Benchmarks (Claimed)#
| Operation | Standard | rtk | Savings |
|---|---|---|---|
git status (10×/session) | 3,000 | 600 | -80% |
cargo test (5×/session) | 25,000 | 2,500 | -90% |
cat/read (20×/session) | 40,000 | 12,000 | -70% |
| 30-min session total | ~118,000 | ~23,900 | -80% |
Token Economics Model#
rtk’s model is simple: reduce input tokens by compressing tool outputs. Given Claude Sonnet 4.6 at ~$3/M input tokens, an 80% reduction on 118k input tokens per session = ~$0.28 saved per session, ~$70/month for a developer running 5 sessions/day. The rtk gain command tracks this with USD estimates and supports JSON export for dashboards.
Strengths#
- Highest stars in the space; most agent integrations (14)
- Single Rust binary, zero deps — trivial deployment
- Telemetry is opt-in only, GDPR-compliant
- 211 releases reflects fast iteration and active maintenance
- Multilingual README (7 languages) signals global adoption
Weaknesses / Risks#
- 657 open issues and 576 open PRs suggest team is stretched thin
- Hook-only architecture misses Read/Grep/Glob tool calls — leaves significant savings on the table
- No file caching, no MCP server, no reversible compression
- Windows support limited to CLAUDE.md injection mode (no hook)
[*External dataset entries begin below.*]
/-- An instruction that completes emits one byte if it is a PRN, and nothing otherwise. -/
theorem Completes.emits {s t : State} {i : Instr} (h : Completes s i t) :
    (∃ a v, i = .prn a ∧ execEmits i s = [v]) ∨ ((∀ a, i ≠ .prn a) ∧ execEmits i s = []) := by
  cases h with
  | @prn a ha => exact .inl ⟨a, _, rfl, by rw [execEmits, regOperand_ok ha]⟩
  | _ => exact .inr ⟨by simp, rfl⟩

/-- The instruction at pc is a PRN exactly if its opcode byte is 47. -/
theorem Fetched.exists_prn_iff {s : State} {i : Instr} (h : Fetched s i) (hr : s.run = .running) :
    (∃ a, i = .prn a) ↔ runsOpcode s 0x47 := by
  refine ⟨fun ⟨a, ha⟩ => (ha ▸ h).runs hr rfl, fun ⟨_, _, hop⟩ => ?_⟩
  have hhead : (encode i).head? = some 0x47 := by rw [h.2, ← hop, List.head?_cons]
  cases i with
  | prn a => exact ⟨a, rfl⟩
  | _ => simp [encode] at hhead

/-! ## The window of a step -/

/-- If the bytes from pc up decode, the instruction decoded lies at pc. -/
theorem fetched_of_decode_window {s : State} {i : Instr} {rest : List Byte}
    (h : decode (window s) = .ok (i, rest)) : Fetched s i := by
  have hw := eq_encode_append_of_decode h
  have hlen := congrArg List.length hw
  simp only [window, List.length_map, List.length_range, List.length_append, length_encode] at hlen
  have hlt : s.pc.toNat + i.format.operandCount < 256 := by
    simp only [opAddr] at hlen
    omega
  have hmin : min (i.format.operandCount + 1) (min 3 (256 - opAddr s)) = i.format.operandCount + 1 := by omega
  refine ⟨hlt, ?_⟩
  calc encode i = (window s).take (i.format.operandCount + 1) := by
        rw [hw, ← length_encode, List.take_left']
        rfl
    _ = (List.range (i.format.operandCount + 1)).map (fun k => byteAt s (opAddr s + k)) := by
        rw [window, ← List.map_take, List.take_range, hmin]
    _ = _ := by
        simp [List.range_succ_eq_map, Function.comp_def, Nat.add_assoc, Nat.add_comm 1]

/-! ## Reset -/

theorem resetWith_inv (g : Vector Byte 7) (f : FlagBits) : (State.resetWith g f).Inv :=
  ⟨Nat.zero_le _, Memory.reset_wf, rfl⟩

/-- A booted state is the reset state with the image written to memory. -/
theorem boot_eq_some_iff {g : Vector Byte 7} {f : FlagBits} {image : List Byte} {s : State} :
    State.boot g f image = some s ↔ image.length ≤ 256 ∧ s = (State.resetWith g f).loadImage image := by
  simp [State.boot, eq_comm]

/-- The codes of R151 are 1 to 6. -/
theorem faultCode_range (k : FaultKind) : 1 ≤ (faultCode k).toNat ∧ (faultCode k).toNat ≤ 6 := by
  cases k <;> decide

/-- The code 11 of `st_state` stands for no run state. -/
theorem runCode_ne_three (r : RunState) : runCode r ≠ 0b11 := by
  cases r <;> decide

/-- The status outputs while no fault is shown (10_state.md R35). -/
theorem statusOutputs_of_no_fault {s : State} (h : shownFault s = none) :
    statusOutputs s = { stState := runCode s.run, stFaultCode := 0, stFaultPc := 0, stFaultInfo := 0 } := by
  simp [statusOutputs, h]

/-- The status outputs while a fault is shown (10_state.md R35). -/
theorem statusOutputs_of_fault {s : State} {r : FaultRecord} (h : shownFault s = some r) :
    statusOutputs s =
      { stState := runCode s.run, stFaultCode := faultCode r.kind, stFaultPc := r.fpc, stFaultInfo := r.info } := by
  simp [statusOutputs, h]

end Sys2Proof.Machine

namespace Sys2Proof.Proofs

open Sys2Proof.Machine Sys2Proof.Claims

/-! ## The invariant -/

/-- Settles O51: a step completes an instruction or raises the first cause, and either keeps the invariant. -/
theorem stepKeepsInvariant : Obligations.StepKeepsInvariant := by
  intro s t hs h
  obtain ⟨-, i, hi, hc⟩ | ⟨r, hr, rfl⟩ := step_cases h
  · exact hc.inv hs (running_of_step h) hi
  · exact inv_raise hs (faultInfoLegal_of_firstCause hs.1 hr)

/-! ## Frames -/

/-- Settles O27, from the frame of `exec`: each of the three writes register a alone. -/
theorem registerResultFrame : Obligations.RegisterResultFrame := by
  rintro s t a b (h | h | h) <;>
    exact ⟨fun j hj => exec_reg_eq h hj, exec_fl_eq h (by simp), exec_sameMemory h (by simp), exec_out_eq_self h rfl,
      exec_completesOrRaises h (by simp)⟩

/-- Settles O29, from the frame of `exec`: PRN writes no register, and the output grows by what it emits. -/
theorem prnFrame : Obligations.PrnFrame := by
  intro s t a h
  exact ⟨fun j => exec_reg_eq h id, exec_fl_eq h (by simp), exec_sameMemory h (by simp), ⟨_, (exec_out_eq h).symm⟩,
    exec_completesOrRaises h (by simp)⟩

/-- Settles O30, from the frame of `exec`: a branch writes no register and emits nothing. -/
theorem branchFrame : Obligations.BranchFrame := by
  rintro s t a (h | h | h) <;>
    exact ⟨fun j => exec_reg_eq h id, exec_fl_eq h (by simp), exec_sameMemory h (by simp), exec_out_eq_self h rfl,
      exec_completesOrRaises h (by simp)⟩

/-- Settles O31, from the frame of `exec`: CMP writes no register. -/
theorem cmpFrame : Obligations.CmpFrame := by
  intro s t a b h
  exact ⟨fun j => exec_reg_eq h id, exec_sameMemory h (by simp), exec_out_eq_self h rfl,
    exec_completesOrRaises h (by simp)⟩

/-- Settles O32, from the frame of `exec`: PUSH writes R7 alone, and stores at its own address alone. -/
theorem pushFrame : Obligations.PushFrame := by
  intro s t a h
  exact ⟨fun j hj => exec_reg_eq h hj, exec_fl_eq h (by simp), exec_out_eq_self h rfl,
    exec_completesOrRaises h (by simp), fun addr ha => exec_read_eq h (.inl ha)⟩

/-- Settles O33, from the frame of `exec`: POP writes register a and R7 alone. -/
theorem popFrame : Obligations.PopFrame := by
  intro s t a h
  exact ⟨fun j h7 ha => exec_reg_eq h (not_or.mpr ⟨h7, ha⟩), exec_fl_eq h (by simp), exec_sameMemory h (by simp),
    exec_out_eq_self h rfl, exec_completesOrRaises h (by simp)⟩

/-! ## Flags -/

/-- Settles O34: `step_fl` for the writes, CMP's effect for the replacement, and `step_eq_up_to_fl` for the reads. -/
theorem onlyCmpWritesFlags : Obligations.OnlyCmpWritesFlags := by
  refine ⟨fun s t h hne => ((step_fl h).resolve_left hne).1, ?_, ?_, fun s f => rfl⟩
  · intro s t t' f a b hwf h h'
    have ha : a.toNat < 8 := hwf a (by simp [Instr.regOperands])
    have hb : b.toNat < 8 := hwf b (by simp [Instr.regOperands])
    obtain rfl := Host.Outcome.next.inj ((Completes.cmp ha hb).exec.symm.trans h)
    obtain rfl := Host.Outcome.next.inj ((Completes.cmp (s := s.setFl f) ha hb).exec.symm.trans h')
    rfl
  · intro s t t' f h h'
    obtain ⟨hrest, hpc⟩ := step_eq_up_to_fl h h'
    have same (he : t'.pc = t.pc) : t' = { t with fl := t'.fl } := hrest.trans (by rw [he])
    refine ⟨fun hf => same (hpc.resolve_right fun hne => hne.1 hf), fun h55 h56 => same (hpc.resolve_right ?_), hrest⟩
    exact fun hne => hne.2.elim h55 h56

/-- Settles O35: CMP's comparison, and `step_fl`. -/
theorem flagsHoldOneOfThree : Obligations.FlagsHoldOneOfThree := by
  constructor
  · intro s t a b ha hb h
    obtain rfl := Host.Outcome.next.inj ((Completes.cmp ha hb).exec.symm.trans h)
    exact cmpFlags_iff _ _
  · intro s t h
    refine (step_fl h).imp_right fun ⟨hop, u, v, hfl⟩ => ⟨hop, ?_⟩
    rw [hfl]
    obtain ⟨-, hf⟩ | ⟨-, hf⟩ | ⟨-, hf⟩ := cmpFlags_cases u v <;> simp [hf]

/-! ## Output, pc and the end of a run -/

/-- Settles O37: a step completes an instruction, which emits a byte exactly if it is a PRN, or raises and emits
nothing. -/
theorem outputIsWhatPrnEmits : Obligations.OutputIsWhatPrnEmits := by
  intro s t h
  have hr := running_of_step h
  obtain ⟨-, i, hi, hc⟩ | ⟨r, hcause, rfl⟩ := step_cases h
  · rw [← hi.exists_prn_iff hr, stepEmits_of_fetched hr hi, hc.run_eq]
    obtain ⟨a, v, rfl, hv⟩ | ⟨hne, hv⟩ := hc.emits
    · simp [hc.out_eq, hv, hr]
    · simp [hc.out_eq, hv, hne]
  · simp [stepEmits_of_firstCause hr hcause]

/-- Settles O44: the instruction decoded lies at pc, so the sum stays in range. -/
theorem pcAfterCompletion : Obligations.PcAfterCompletion := by
  intro s t i rest hr hd h hf
  have hi := fetched_of_decode_window hd
  rw [step_of_fetch_ok hr hi.fetch_eq] at h
  obtain ⟨-, hc⟩ | ⟨r, -, rfl⟩ := exec_cases h
  · exact hc.pc_toNat hi
  · exact absurd rfl hf

/-- Settles O45: a step completes the instruction at pc, which halts exactly if it is HLT, or raises the first cause,
which HLT has none of. -/
theorem runEndsByHltOrFault : Obligations.RunEndsByHltOrFault := by
  intro s t hr h
  cases hcause : firstCause s with
  | none =>
    obtain ⟨i, hi, hc⟩ := completes_of_step h hcause
    have hhlt : runsOpcode s 0x01 ↔ i = .hlt :=
      (fetched_hlt_iff hr).symm.trans ⟨hi.unique, fun he => he ▸ hi⟩
    rw [hhlt]
    by_cases he : i = .hlt
    · subst he
      have ht : t.run = .halted := hc.run_eq
      have hout : t.out = s.out := by simpa [execEmits] using hc.out_eq
      simp [ht, observation_of_halted ht, hout]
    · have ht : t.run = .running := by rw [hc.run_eq, if_neg he, hr]
      simp [ht, he, observation_of_running ht]
  | some r =>
    obtain rfl := eq_raise_of_step h hcause
    have hno : ¬ runsOpcode s 0x01 := fun hop => by simp [firstCause_of_runsOpcode_hlt hop] at hcause
    refine ⟨⟨fun hhalted => by simp at hhalted, fun hop => absurd hop hno⟩, fun hop => absurd hop hno,
      fun r' hr' => ?_, fun hnone => by simp at hnone⟩
    obtain rfl := Option.some.inj hr'
    exact observation_raise s r

/-! ## Reset -/

/-- Settles O49: the image reads back from the empty memory. -/
theorem resetMemoryAndImage : Obligations.ResetMemoryAndImage := by
  intro g f
  refine ⟨fun addr => rfl, fun image hlen => ⟨_, boot_eq_some_iff.mpr ⟨hlen, rfl⟩, rfl, fun addr => ?_⟩⟩
  have := Memory.read_writeList [] (a := 0) (vs := image) (by simpa using hlen) addr
  rwa [Nat.zero_add] at this

/-- Settles O52: the run state and, in Faulted, the record of the invariant. -/
theorem statusOutputsFollowState : Obligations.StatusOutputsFollowState := by
  refine ⟨fun s => ⟨runCode_ne_three s.run, ?_⟩, fun s hs => ⟨fun h => ?_, fun h => ?_, fun h => ?_⟩⟩
  · cases hf : shownFault s with
    | none => simp [statusOutputs_of_no_fault hf]
    | some r =>
      rw [statusOutputs_of_fault hf]
      intro h7
      have := (faultCode_range r.kind).2
      simp [show faultCode r.kind = 7 from h7] at this
  · rw [statusOutputs_of_no_fault (by simp [shownFault, h]), h, runCode]
  · rw [statusOutputs_of_no_fault (by simp [shownFault, h]), h, runCode]
  · have hagree := hs.2.2
    cases hf : s.fault with
    | none => simp [faultRecordAgrees, h, hf] at hagree
    | some r =>
      have hpc : r.fpc = s.pc := by
        simp only [faultRecordAgrees, h, hf, Bool.and_eq_true, beq_iff_eq] at hagree
        exact hagree.1
      refine ⟨r, rfl, ?_, faultCode_range r.kind⟩
      rw [statusOutputs_of_fault (r := r) (by simp [shownFault, h, hf]), h, hpc, runCode]
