-- ==== Sys2Proof/Tests/Slice0.lean ====
section
/-! SUPPORT. Tests/Slice0.lean: the well-formedness smoke, command words written out from R92, one step per command with the
expected value from the spec's vectors (named V<n>.<m> and S<n> as in 95_test_vectors.md), and a witness for every hypothesis. -/

namespace Sys2Proof.Tests

open Sys2Proof Sys2Proof.Machine Sys2Proof.Claims

/-! ### Well-formedness refuses the ill formed -/

theorem test_reference_is_valid : Config.reference.Valid := by decide
theorem test_symw_zero_refused : ¬ (⟨0, 255, 65536, 4096, 4096, 511⟩ : Config).Valid := by decide
theorem test_symw_seventeen_refused : ¬ (⟨17, 255, 65536, 4096, 4096, 511⟩ : Config).Valid := by decide
theorem test_maxlen_zero_refused : ¬ (⟨8, 0, 65536, 4096, 4096, 511⟩ : Config).Valid := by decide
theorem test_maxlen_1025_refused : ¬ (⟨8, 1025, 65536, 4096, 4096, 511⟩ : Config).Valid := by decide
theorem test_bbcap_refused : ¬ (⟨8, 255, 2147483648, 4096, 4096, 511⟩ : Config).Valid := by decide
theorem test_srccap_refused : ¬ (⟨8, 1, 65536, 2147483648, 4096, 511⟩ : Config).Valid := by decide
theorem test_srccap_times_maxlen_refused : ¬ (⟨8, 1024, 65536, 4194304, 4096, 511⟩ : Config).Valid := by decide
theorem test_dstcap_refused : ¬ (⟨8, 255, 65536, 4096, 2147483648, 511⟩ : Config).Valid := by decide
theorem test_nodecap_zero_refused : ¬ (⟨8, 255, 65536, 4096, 4096, 0⟩ : Config).Valid := by decide
theorem test_nodecap_refused : ¬ (⟨8, 255, 65536, 4096, 4096, 2147483648⟩ : Config).Valid := by decide
theorem test_c8_does_not_exist : (Reg.c 8).wellFormed Config.reference = false ∧ (Reg.c 7).wellFormed Config.reference = true := by decide
theorem test_write_of_absent_c_refused : (Statement.write (.c 8) 0).wellFormed Config.reference = false := by decide
theorem test_read_of_absent_c_refused : (Statement.read (.c 8)).wellFormed Config.reference = false := by decide
theorem test_bare_bbget_refused : (Statement.bare .bbget).wellFormed Config.reference = false := by decide
theorem test_nop_with_operand_refused : (Statement.withA0 .nop 1).wellFormed Config.reference = false := by decide
theorem test_operand_of_33_bits_refused : (Statement.withA0 .bbget 4294967296).wellFormed Config.reference = false := by decide
theorem test_negative_position_refused : (Statement.withA0 .bbget (-1)).wellFormed Config.reference = false := by decide
theorem test_length_below_signed_range_refused : (Statement.withA0 .bbcreate (-2147483649)).wellFormed Config.reference = false := by decide
theorem test_code_for_srcpush_refused : (Statement.withCode .srcpush 0 [true]).wellFormed Config.reference = false := by decide
theorem test_code_above_maxlen_refused : (Statement.withCode .ctwrite 0 [true, true, true]).wellFormed ⟨1, 2, 8, 4, 4, 8⟩ = false := by decide

/-! ### Command words, bit by bit from R90 and R92 -/

theorem test_word_system : decodeWord 0b00000000000000000000000000000001 = .ok .reset := by decide
theorem test_word_table : decodeWord 0b00000000000000000000000000001001 = .ok .ctread := by decide
theorem test_word_buffer : decodeWord 0b00000000000000000000000000010101 = .ok .bbwrbyte := by decide
theorem test_word_streams : decodeWord 0b00000000000000000000000000101000 = .ok .dstread := by decide
theorem test_word_encoder : decodeWord 0b00000000000000000000000000110001 = .ok .encode := by decide
theorem test_word_decoder : decodeWord 0b00000000000000000000000001000011 = .ok .decode := by decide
theorem test_words_all : ∀ row ∈ commandTable, decodeWord row.1 = .ok row.2 ∧ encode row.2 = row.1 := by decide +kernel
theorem test_opcodes_distinct : commandTable.Pairwise (fun a b => a.1 ≠ b.1) := by decide +kernel
/-- V1.7. -/
theorem test_words_unassigned : ([0x02, 0x07, 0x0A, 0x16, 0x24, 0x29, 0x32, 0x44, 0xFF] : List Word).map decodeWord =
    List.replicate 9 (.error .unassignedOpcode) := by rfl
/-- V1.8. -/
theorem test_words_reserved : ([0x00000100, 0x00000131, 0x80000031, 0xFFFFFFFF] : List Word).map decodeWord =
    List.replicate 4 (.error .reservedBits) := by rfl
theorem test_table_word : decodeTableWord 32 0x43 = some .decode ∧ decodeTableWord 32 0x44 = none := by decide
- Claimed savings are estimates based on “medium TypeScript/Rust projects”; real savings vary
2. caveman — Output Token Compressor#
Repo: JuliusBrussee/caveman Stars: 62.1k · Forks: 3.5k · Issues: 75 open · PRs: 133 open Releases: 14 (latest v1.8.2, May 12 2026) Language: JavaScript 62.9%, Python 27.6%, PowerShell 4.9%, Shell 4.6% License: MIT Author: Julius Brussee (solo maintainer)
What It Does#
Caveman is a skill/plugin — a prompt-injected instruction set — that makes AI agents respond in compressed, caveman-style fragments. The agent still reasons at full depth but strips filler words, pleasantries, and redundant phrasing from its output.
Key distinction: caveman only affects output tokens. Thinking/reasoning tokens are untouched. Input tokens are unchanged unless you also use caveman-compress to rewrite CLAUDE.md files.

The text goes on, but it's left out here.